Its a very wet Thursday in October. The kind I secretly love. Its completely dreary and makes the weather chilly and damp. I get to wear my boots and tights and sweaters. I get to sit on my couch at lunch between work and watch Grey's anatomy on DVR with my dog on my lap, a hot PB&J and some tea. I'm feeling incredibly grateful for today.
It feels like so much has gone on since my last post three weeks ago. I finished the Insanity workout program (I have lost 11 lbs since May - half of which were through Insanity) and we held a terrific second birthday party for our little boss. My sister stayed with us for a week! My husband got promoted at work. We've gone to birthday parties, apple picking and got family photos taken. I've kept my weight down just by eating right. I've felt underwhelmed at work and overwhelmed trying to clean up the house. And sadly, I went to a funeral for one of the teachers at my children's school.
My anxiety is creeping back, and I'm fending it off with whatever I can. It may be because of the funeral: this beautiful girl was one of those too young lives lost. It may be in part because I'm out of balance between work and home commitments. It may be because I stopped exercising nearly 100% after working my ass off since May. It may be because everything is going so well with our family that I just want to keep it safe and am freaking out under the reality that I can't actually do that and I have no clue what's in store for us in the future.
So what's a girl to do? To combat the anxiety, I've been praying a lot, focusing on relaxing with my family and getting stuff cleaned up and done around the house. I've chatted with family and friends to bring me back down to earth. I've spent a little time running and walking the dog. I've tried to enjoy the moments where I'm not doing anything and keep my mind out of the "what if" world that haunts me so often. I spend time looking up verses from the bible that I can use as daily mantras to calm myself.

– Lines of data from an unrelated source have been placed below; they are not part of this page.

-- ==== Sys2Proof/Laws/Pages.lean ====
section
/-! SUPPORT. Page states: what a transition writes, and what leaves a page in its state. -/
set_option Elab.async false
namespace Sys2Proof.Machine

variable {o d : Dev} {p : Page} {c : Nat}

theorem stateReg_low (p : Page) : stateReg p % 0x1000 = 0x014 := by
  unfold stateReg pageAddr
  omega

theorem eventReg_state (p : Page) : eventReg (stateReg p) = false := by
  have h := stateReg_low p
  have h1 : ∀ x ∈ [Reg.logWriteLo, Reg.logWriteLo + 4, Reg.logRecords, Reg.logStatus, Reg.logLost], x % 0x1000 ≠ 0x014 := by
    decide
  unfold eventReg
  simp only [Bool.or_eq_false_iff, beq_eq_false_iff_ne, decide_eq_false_iff_not]
  refine ⟨⟨⟨⟨by omega, by omega⟩, by omega⟩, by omega⟩, ?_⟩
  simp only [List.contains_eq_mem, decide_eq_false_iff_not]
  exact fun hm => h1 _ hm h

/-- A page is in a state, and the registers are in canonical form. -/
structure InState (d : Dev) (p : Page) (c : Nat) : Prop where
  wf : Assoc.wf regReset d.regs = true
  code : d.code p = c

theorem InState.of_reads (h : InState o p c) (hr : Reads o d (stateReg p)) : InState d p c :=
  ⟨hr.1, by rw [← h.code]; unfold Dev.code Dev.fld; rw [hr.2]⟩

theorem InState.setLow (h : InState d p c) {a : Nat} (ha : a % 0x1000 ≠ 0x014) (w : Word) : InState (d.setReg a w) p c :=
  h.of_reads ((Reads.refl h.wf _).setReg w (fun he => ha (he ▸ stateReg_low p)))

theorem InState.acts (h : InState d p c) (as : List Act) : InState (d.acts as) p c :=
  h.of_reads ((Reads.refl h.wf _).acts (eventReg_state p) as)

theorem InState.raise (h : InState d p c) (q : Page) (b : Nat) : InState (d.raise q b) p c := h.acts _

theorem InState.record (h : InState d p c) (r : Rec) : InState (d.record r) p c := h.acts _

theorem InState.other {e : Dev} (h : InState d p c) (he : e.regs = d.regs := by rfl) : InState e p c :=
  h.of_reads ((Reads.refl h.wf _).other he)

theorem Reads.moveTo {a : Nat} (h : Reads o d a) (p : Page) (c : Nat) (ha : a ≠ stateReg p) : Reads o (d.moveTo p c) a := by
  unfold Dev.moveTo
  exact Reads.ite h (Reads.other (h.setReg _ ha))

/-- A transition leaves the page in the state it goes to. -/
theorem InState.moved (h : Assoc.wf regReset d.regs = true) (p : Page) {c : Nat} (hc : c < 16) : InState (d.moveTo p c) p c := by
  unfold Dev.moveTo
  split
  · exact ⟨h, ‹_›⟩
  · refine ⟨Assoc.wf_set h _ _, ?_⟩
    show bits ((Dev.setReg d (stateReg p) _).reg (stateReg p)) 3 0 = c
    rw [Dev.reg_setReg h, if_pos rfl, bits_setBits_other _ (by decide), bits_setBits _ (by decide) (by decide)]
    exact Nat.mod_eq_of_lt hc

/-! A transition touches the state register and the roll call's count alone. -/

@[simp] theorem Dev.moveTo_now (p : Page) (c : Nat) : (d.moveTo p c).now = d.now := by unfold Dev.moveTo; split <;> rfl
@[simp] theorem Dev.moveTo_resetAt (p : Page) (c : Nat) : (d.moveTo p c).resetAt = d.resetAt := by unfold Dev.moveTo; split <;> rfl
@[simp] theorem Dev.moveTo_freeCtr (p : Page) (c : Nat) : (d.moveTo p c).freeCtr = d.freeCtr := by unfold Dev.moveTo; split <;> rfl
@[simp] theorem Dev.moveTo_nextRun (p : Page) (c : Nat) : (d.moveTo p c).nextRun = d.nextRun := by unfold Dev.moveTo; split <;> rfl
@[simp] theorem Dev.moveTo_mem (p : Page) (c : Nat) : (d.moveTo p c).mem = d.mem := by unfold Dev.moveTo; split <;> rfl
@[simp] theorem Dev.moveTo_drained (p : Page) (c : Nat) : (d.moveTo p c).drained = d.drained := by unfold Dev.moveTo; split <;> rfl
@[simp] theorem Dev.moveTo_flash (p : Page) (c : Nat) : (d.moveTo p c).flash = d.flash := by unfold Dev.moveTo; split <;> rfl
@[simp] theorem Dev.moveTo_ext (p : Page) (c : Nat) : (d.moveTo p c).ext = d.ext := by unfold Dev.moveTo; split <;> rfl
@[simp] theorem Dev.moveTo_seqMain (p : Page) (c : Nat) : (d.moveTo p c).seqMain = d.seqMain := by unfold Dev.moveTo; split <;> rfl
@[simp] theorem Dev.moveTo_seqBf (p : Page) (c : Nat) : (d.moveTo p c).seqBf = d.seqBf := by unfold Dev.moveTo; split <;> rfl
@[simp] theorem Dev.moveTo_curves (p : Page) (c : Nat) : (d.moveTo p c).curves = d.curves := by unfold Dev.moveTo; split <;> rfl
@[simp] theorem Dev.moveTo_cmp (p : Page) (c : Nat) : (d.moveTo p c).cmp = d.cmp := by unfold Dev.moveTo; split <;> rfl
@[simp] theorem Dev.moveTo_xch (p : Page) (c : Nat) : (d.moveTo p c).xch = d.xch := by unfold Dev.moveTo; split <;> rfl
@[simp] theorem Dev.moveTo_red (p : Page) (c : Nat) : (d.moveTo p c).red = d.red := by unfold Dev.moveTo; split <;> rfl
@[simp] theorem Dev.moveTo_hlm (p : Page) (c : Nat) : (d.moveTo p c).hlm = d.hlm := by unfold Dev.moveTo; split <;> rfl
@[simp] theorem Dev.moveTo_sxt (p : Page) (c : Nat) : (d.moveTo p c).sxt = d.sxt := by unfold Dev.moveTo; split <;> rfl
@[simp] theorem Dev.moveTo_hng (p : Page) (c : Nat) : (d.moveTo p c).hng = d.hng := by unfold Dev.moveTo; split <;> rfl
@[simp] theorem Dev.moveTo_snd (p : Page) (c : Nat) : (d.moveTo p c).snd = d.snd := by unfold Dev.moveTo; split <;> rfl
@[simp] theorem Dev.moveTo_ports (p : Page) (c : Nat) : (d.moveTo p c).ports = d.ports := by unfold Dev.moveTo; split <;> rfl
@[simp] theorem Dev.moveTo_cht (p : Page) (c : Nat) : (d.moveTo p c).cht = d.cht := by unfold Dev.moveTo; split <;> rfl
@[simp] theorem Dev.moveTo_log (p : Page) (c : Nat) : (d.moveTo p c).log = d.log := by unfold Dev.moveTo; split <;> rfl
@[simp] theorem Dev.moveTo_sky (p : Page) (c : Nat) : (d.moveTo p c).sky = d.sky := by unfold Dev.moveTo; split <;> rfl
@[simp] theorem Dev.moveTo_chk (p : Page) (c : Nat) : (d.moveTo p c).chk = d.chk := by unfold Dev.moveTo; split <;> rfl
@[simp] theorem Dev.moveTo_irq (p : Page) (c : Nat) : (d.moveTo p c).irq = d.irq := by unfold Dev.moveTo; split <;> rfl
@[simp] theorem Dev.moveTo_boot (p : Page) (c : Nat) : (d.moveTo p c).boot = d.boot := by unfold Dev.moveTo; split <;> rfl
@[simp] theorem Dev.moveTo_pwr (p : Page) (c : Nat) : (d.moveTo p c).pwr = d.pwr := by unfold Dev.moveTo; split <;> rfl

end Sys2Proof.Machine
end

One of those thoughts or mantras has been around the idea that God is not the enemy - he is a gift-giver, our creator and brings us only towards the good. He does not curse us or punish us because things get too good. Yes, things may go awry (for some reason this is so hard for me to understand and simply accept) - but it's not guaranteed that we'll be struck with some serious unfortunate series of events just because things are good. Lots of people have the most wonderful fortunes in life. And certainly if they do happen, it will lead to something more beautiful. While I have that wholehearted feeling for others, I have to work on my belief of that for myself.
Today it has hit me several times how fortunate I am, and I am trying to dwell on that. While my life feels beautiful and wonderful and terrific and I cannot ask for more, I need to remember that this may not yet be as good as it gets. I don't feel doom and gloom approaching for our friends who are in similar positions or even those who have it better than we do - so why do I feel it for myself. I need to remember that there are others out there who wish to be in my situation and get off my ass and find ways to help them. I think of the verse "and from the one who has been entrusted with much, much more will be asked." I need to start delivering on that and paying my fortune forward.
As I walked into work looking at the rain hitting my boots, a simple thought hit me. It boiled down to by dwelling on the bad we let it consume us, consent and give it the power to make us feel helpless. In the media, pain and bad are all we talk about - and what we focus on. Despite my best intentions, I'm
afraid of those pains. I have to remind myself out loud that we cannot take
away our own pains or the pains of those around us - only God's plans,
gifts and time can heal. But He does give us the ability to act anyway.
Maybe it's something small like volunteering for a charity or helping a
neighbor. Maybe its saying a prayer or sending a thank you card to someone who needs it more than we know. Maybe it is actually clothing the naked, feeding the poor, healing the sick.
We don't talk about the good often enough. If holistically we're tired of all the bad things in the world - the job loss, the death, the car accidents, the robberies, the famine, the pollution, the war, we need to remember that we ourselves have the ability to balance it out. We have the power to CREATE good in this world as well as to live in it.
While it admittedly doesn't feel like it when the pain is our own or of those we love, in the whole world, I'm sure every death can be balanced eventually with the celebration of a birth of a healthy newborn child. Every job loss can be balanced with a new job or a promotion at work. For every cancer, someone else can choose to finally get healthy. Every fight and rift between family members can be balanced as people get married. The pains are real and they suck. But the joys are just as real- we only need to remember to celebrate them without caution. We need to be like we were as children on Christmas - that "I can't believe this is happening - this was the best day ever!" or even the "I DID IT" feeling.
We may not be able to find someone a job immediately, cure cancer single-handed or feed all the
hungry people in the world, but we can help at least one other person by
what we choose to do and to focus on. Dwell on our good fortunes when we have them. Focus on passing that along to those who need your help. Celebrate the good as we would want our children to celebrate: with abandon. Believe in God and his gifts; we have the power to choose to live in the good.